Je hoche la tête. Elle a raison, après tout. J'ai 21 ans, célibataire, étudiante en journalisme dans l'une des meilleures universités du pays. J'ai bien le droit de me lâcher pour une fois, non ? De profiter sans me poser mille questions ? Et surtout, j'ai bien le droit de ne plus passer mes soirées à me justifier face aux messages de mon ex, qui ne pige toujours pas pourquoi j'ai préféré arrêter notre relation après plus de deux ans.
Ce n'est pas à moi de résoudre le casse-tête de son ego, si ?
Je soupire, réalisant soudainement que, même si sortir m'a fait du bien, je rêve surtout de rentrer, de me lover sous un plaid avec un bon livre, de plonger dans un monde fictif... là où mon "book boyfriend" ne m'inondera pas de messages pour savoir pourquoi je ne me rends pas compte à quel point il était génial. À cette pensée, un sourire en coin se dessine sur mes lèvres : il serait peut-être temps que je me donne enfin cette soirée solo et apaisante que je repousse depuis des jours. Pas de drama, pas de complications, juste moi, un thé brûlant, et les pages d'un roman qui me promettent un peu de répit.
Je laisse mon regard errer dans la foule, cherchant une échappatoire et surtout une façon de distraire Maya pour filer en douce, mais elle semble bien trop enjouée, le sourire radieux, virevoltant au rythme de la musique. Mon esprit passe en revue des excuses que je pourrais lui donner, mais elles sonnent toutes fausses même dans ma tête. C'est alors qu'un grand brun se glisse derrière elle, posant une main assurée sur sa hanche.
Enfin, il a craqué ! Parfait, exactement le genre de diversion dont j'avais besoin.
Il l'enlace fermement par derrière, collant son torse au dos de ma colocataire, et d'un geste assuré, il la ramène contre lui, ses doigts glissant sur sa hanche, relevant subtilement le tissu de sa robe noire.

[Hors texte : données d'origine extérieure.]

/-- The control state of array state `x` that runs task `t`, in 2,048 bytes (R163); the encodings inside a field are not stated (log
entry 34). -/
def ctrlState (x : Arr) (t : Option Task) : List Byte :=
  let id := match t with
    | some t => leBytes 2 t.queue ++ leBytes 2 t.ctx ++ leBytes 1 t.gen ++ leBytes 1 t.ty ++ leBytes 2 0 ++ leBytes 8 t.seq
    | none => []
  let flags := b2n x.invalid + 2 * b2n x.overflow + 4 * b2n x.isat + 8 * b2n x.nanScale + 16 * b2n x.t2rsvd + 32 * b2n x.cond +
    65536 * x.saveGen
  let regs := fun (n : Nat) (r : Tbl W64) => ((List.range n).map (fun i => leBytes 8 (tget 0 r i).toNat)).flatten
  let win := match x.window with
    | some w => leBytes 8 w.1 ++ leBytes 8 w.2
    | none => []
  padTo (leBytes 8 x.pc ++ leBytes 8 flags ++ padTo id 16 ++ padTo (leBytes 8 (liveTable x) ++ leBytes 8 x.liveIdx ++ win) 32 ++
    regs 8 x.loops ++ padTo ((x.stack.map (leBytes 8)).flatten) 128 ++ regs 64 x.a ++ regs 64 x.s ++ regs 16 x.p ++
    padTo (leBytes 1 x.fmtA ++ leBytes 1 x.fmtB) 64 ++ padTo (leBytes 8 x.progress) 64 ++ padTo (replayBytes x) 128 ++
    padTo (stallBytes x.stall) 128) 2048

/-! ## The bytes of a record (R146, R157, R160, R162)

In the order of the copy: the open window, the other live granules, the live vector registers, the accumulators if live, the control
state (log entry 79). -/

/-- The live granules in the order in which they lie in the record. -/
def recGranules (x : Arr) (e : Option (List Byte)) : List Nat :=
  let all := (List.range 20480).filter (fun g => match e with | some e => granuleLive x e g | none => true)
  all.filter (inWindowG x) ++ all.filter (fun g => !inWindowG x g)

/-- The live vector registers. -/
def recRegs (e : Option (List Byte)) : List Nat :=
  (List.range 64).filter (fun v => match e with | some e => bit (fieldAt e 0 8) v | none => true)

/-- The accumulators are live. -/
def recAcc (e : Option (List Byte)) : Bool :=
  match e with
  | some e => bit (byteAt e 8) 0
  | none => true

/-- The parts of a record: its granules and vector registers, and the offsets at which registers, accumulators and control state begin. -/
structure RecLayout where
  gs   : List Nat
  vs   : List Nat
  acc  : Bool
  atV  : Nat
  atA  : Nat
  atC  : Nat
deriving DecidableEq, Repr

/-- The layout of the record of an array state. -/
def layoutOf (x : Arr) (e : Option (List Byte)) : RecLayout :=
  let gs := recGranules x e
  let vs := recRegs e
  let v := 64 * gs.length
  let a := v + 256 * vs.length
  { gs := gs, vs := vs, acc := recAcc e, atV := v, atA := a, atC := a + (if recAcc e then 25600 else 0) }

/-- The place of an element in a list. -/
def indexIn (l : List Nat) (x : Nat) : Option Nat := l.findIdx? (fun y => y == x)

/-- Bytes that are not zero, each with its offset from `o`. -/
def denseAt (o : Nat) (l : List Byte) : List (Nat × Byte) :=
  ((List.range l.length).zip l).filterMap (fun p => if p.2 = 0 then none else some (o + p.1, p.2))

/-- The bytes of a record that are not zero, by offset. -/
def recBytesOf (x : Arr) (t : Option Task) (k : RecLayout) : List (Nat × Byte) :=
  (x.ls.filterMap (fun c => (indexIn k.gs (c.1 / 64)).map (fun i => (64 * i + c.1 % 64, c.2)))) ++
    ((x.v.filterMap (fun c => (indexIn k.vs (c.1 / 64)).map (fun i => denseAt (k.atV + 256 * i + 4 * (c.1 % 64)) (leBytes 4 c.2.toNat)))).flatten) ++
    (if k.acc then (x.acc.map (fun c => denseAt (k.atA + 4 * c.1) (leBytes 4 c.2.toNat))).flatten else []) ++
    denseAt k.atC (ctrlState x t)

/-- The 64-byte granules of a record that carry the mark, by number (R160). -/
def recMarks (x : Arr) (k : RecLayout) : List Nat :=
  x.lsPoison.filterMap (indexIn k.gs) ++
    ((x.vPoison.filterMap (indexIn k.vs)).map (fun i => (List.range 4).map (fun j => k.atV / 64 + 4 * i + j))).flatten ++
    (if k.acc && x.tilePoison then (List.range 400).map (fun j => k.atA / 64 + j) else [])

/-- An array state from the bytes and marks of its record: what is not live is zero (R149, R159). -/
def recState (st : Arr) (k : RecLayout) (bytes : List (Nat × Byte)) (marks : List Nat) : Arr :=
  let word := fun (lo hi : Nat) (f : Nat → Nat) => bytes.foldl (fun (t : Tbl W32) c =>
    if lo ≤ c.1 ∧ c.1 < hi then tmod 0 t (f ((c.1 - lo) / 4)) (fun v => v ||| w32 (c.2.toNat * 256 ^ ((c.1 - lo) % 4))) else t) []
  let lo := bytes.filter (fun c => decide (c.1 < k.atV))
  let ls := lo.foldl (fun (t : Tbl Byte) c => tset 0 t (64 * k.gs.getD (c.1 / 64) 0 + c.1 % 64) c.2) []
  { st with
    ls := ls,
    lsPoison := (marks.filter (fun g => decide (64 * g < k.atV))).foldl (fun l g => sinsert (k.gs.getD g 0) l) [],
    v := word k.atV k.atA (fun i => 64 * k.vs.getD (i / 64) 0 + i % 64),
    vPoison := k.vs.filter (fun v => marks.any (fun g => match indexIn k.vs v with
      | some i => decide (k.atV / 64 + 4 * i ≤ g ∧ g < k.atV / 64 + 4 * i + 4)
      | none => false)),
    acc := word k.atA k.atC (fun i => i),
    tilePoison := k.acc && marks.any (fun g => decide (k.atA / 64 ≤ g ∧ 64 * g < k.atC)) }

/-! ## The save pool and the far-tier save area (R164, R165) -/

/-- Save-pool use of a partition, in 64 KiB units. -/
def poolUse (s : State) (p : Nat) : Nat :=
  ((s.arr.saves.filter (fun r => decide (r.part = p) && r.pool)).map (fun r => ceilDiv r.size 65536)).foldl (fun a b => a + b) 0

/-- The share of the save pool of a partition, in 64 KiB units (R164). -/
def poolShare (s : State) : Nat := 8192 * perPart s / 12

/-- The whole use of the pool. -/
def poolUsed (s : State) : Nat :=
  ((s.arr.saves.filter (fun r => r.pool)).map (fun r => ceilDiv r.size 65536)).foldl (fun a b => a + b) 0

/-- The units of the pool that no record holds, `n` of them, lowest first. -/
def freeUnits64 (s : State) (n : Nat) : List Nat :=
  ((List.range 8192).filter (fun u => !s.arr.saves.any (fun r => r.pool && r.units.contains u))).take n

Son nez se perd dans ses cheveux, et il murmure quelque chose à son oreille avant de laisser ses lèvres frôler son cou, juste assez pour la faire frissonner sans jamais appuyer son baiser. Il a peut-être officiellement "craqué", mais à le voir jouer ainsi, on sent bien qu'il a trouvé en elle une adversaire de taille. Maya, électrisée, lève brusquement les mains pour enrouler ses doigts autour de sa nuque, le forçant à poser enfin ses lèvres là où elle les attend.

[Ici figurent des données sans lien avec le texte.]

-- ==== Sys2Proof/Machine/CmdOps.lean ====
section
/-!
DEFINITION. Commands entering a queue (R439, R445, R466): the entry an accepted command gets, and device-side enqueue.
-/
namespace Sys2Proof.Machine
open Sys2Proof

/-- The entry of a command accepted now at a queue. -/
def newCmd (s : State) (q code flags : Nat) (tag : W32) (pos : Option Nat) : CmdEnt :=
  { id := s.fe.cmdCtr, code := code, pos := pos, flags := flags, tag := tag, gen := (queueAt s q).gen, start := beat s,
    age := beat s }

/-- A command joins the accepted ones of its queue. -/
def addCmd (q : Nat) (e : CmdEnt) (s : State) : State :=
  let s := { s with fe := { s.fe with cmdCtr := s.fe.cmdCtr + 1 } }
  modQueue q (fun x => { x with cmds := x.cmds ++ [e] }) s

/-- The queue of VAI v at page index i, when one is created there. -/
def queueOfPage (s : State) (v i : Nat) : Option Nat :=
  (s.fe.q.find? (fun p => decide (p.2.vai = v ∧ p.2.idx = i) && p.2.state != .unused)).map (fun p => p.1)

/-- Outstanding device-enqueued tasks of a queue. -/
def enqCount (s : State) (q : Nat) : Nat := (s.fe.tasks.filter (fun t => decide (t.queue = q) && t.enqd)).length

/-- ENQ (R464-R466): the status and the new SEQ. -/
def enqueue (t : Task) (rec : List Byte) (bad : Bool) (page : Nat) (join : Bool) (s : State) : Status × Nat × State :=
  if bad || !recordOk rec || bit (byteAt rec 2) 1 then (.faultFormat, 0, s)
  else match queueOfPage s (ctxAt s t.ctx).vai page with
    | none => (.denied, 0, s)
    | some q =>
      let x := queueAt s q
      if x.ctx ≠ t.ctx ∨ x.state = .resetting ∨ x.state = .fenced then (.denied, 0, s)
      else if enqCount s q ≥ 4096 then (.busy, 0, s)
      else
        let seq := nextSeq s
        if join then (.done, seq, issueTask rec q t.ctx t.cmd none true true false s)
        else
          let e := { newCmd s q 1 (byteAt rec 2) (w32 (fieldAt rec 4 4)) none with seq := some seq }
          (.done, seq, issueTask rec q t.ctx e.id none false true false (addCmd q e s))

/-! ## Handoff queues (R480-R484) -/

/-- The room that a handoff queue keeps for handles of its own pool that lie outside it. -/
def hqKept (s : State) (h : Nat) : Nat :=
  (hqAt s h).count - ((hqAt s h).items.filter (fun x => decide (x / 2 ^ 24 = h))).length

/-- A handoff queue is bound to a context. -/
def hqBound (s : State) (h c : Nat) : Bool := decide (h < 256) && (hqAt s h).bound && decide ((hqAt s h).ctx = c)

/-- HPUSH (R482): the status. A handle of the queue's own pool uses the room that is kept for it. -/
def hqPush (t : Task) (h handle : Nat) (s : State) : Status × State :=
  let x := hqAt s h
  let kept := if handle / 2 ^ 24 = h then hqKept s h - 1 else hqKept s h
  if !hqBound s h t.ctx then (.denied, s)
  else if !t.handles.contains handle then (.faultFormat, s)
  else if x.items.length + kept ≥ 4096 then (.busy, s)
  else
    let s := modTask t.seq (fun t => { t with handles := t.handles.erase handle }) s
    let s := modHq h (fun x => { x with items := x.items ++ [handle] }) s
    match x.tw with
    | some i => (.done, tallyAdd i 1 0x4 h s)
    | none => (.done, s)

/-- The buffer of a handle (R481): context, virtual address, bytes. -/
def hqBuffer (s : State) (handle : Nat) : Nat × Nat × Nat :=
  let x := hqAt s (handle / 2 ^ 24)
  (x.ctx, x.pool + handle % 4096 * 2 ^ x.bufLog, 2 ^ x.bufLog)

/-- The task takes the oldest handle of a queue. -/
def hqTake (seq h handle : Nat) (s : State) : State :=
  modTask seq (fun t => { t with handles := t.handles ++ [handle] })
    (modHq h (fun x => { x with items := x.items.drop 1 }) s)

end Sys2Proof.Machine
end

C'est le moment idéal pour m'éclipser en douce. Maya est bien trop absorbée par ce grand brun pour remarquer ma disparition, et je sais qu'elle ne m'en voudra pas trop demain. Avec un dernier coup d'œil vers elle, je m'éloigne, traçant mon chemin vers la porte d'entrée, le cœur soudain plus léger.
En sortant de la fraternity house, je me rends vite compte que l'hiver s'invite déjà dans les rues de Bextel. L'air est glacé, et un rideau de pluie dense s'abat devant moi. Pas question de rentrer à pied dans cette tempête, sous peine de finir trempée et frigorifiée. À l'abri sous le porche, je prends quelques instants pour observer les torrents d'eau qui dévalent le trottoir, et soupire en réalisant qu'il ne me reste plus qu'une option : commander un taxi.
Je sors mon téléphone de ma poche arrière, entre les adresses, et attends patiemment que la course soit confirmée, espérant que ce trajet de nuit me rapproche enfin de la chaleur de mon appartement et d'une soirée de calme bien méritée.
Dix minutes d'attente ? Sérieusement ?
— Putain !, je grogne en replaçant une mèche derrière mon oreille, mon regard balayant les silhouettes rassemblées sous le porche.
L'odeur de leur cigarette, mêlée à celle de la pluie, m'arracherait presque l'envie d'en allumer une moi aussi. Je soupire en me rappelant que c'est Maya qui a gardé mon paquet dans son sac.
C'est alors qu'une sensation étrange me pousse à tourner la tête sur la gauche. Un frisson me parcourt la nuque lorsque mes yeux rencontrent ceux d'un étudiant adossé au mur, une bière à la main, qui me fixe sans aucune gêne.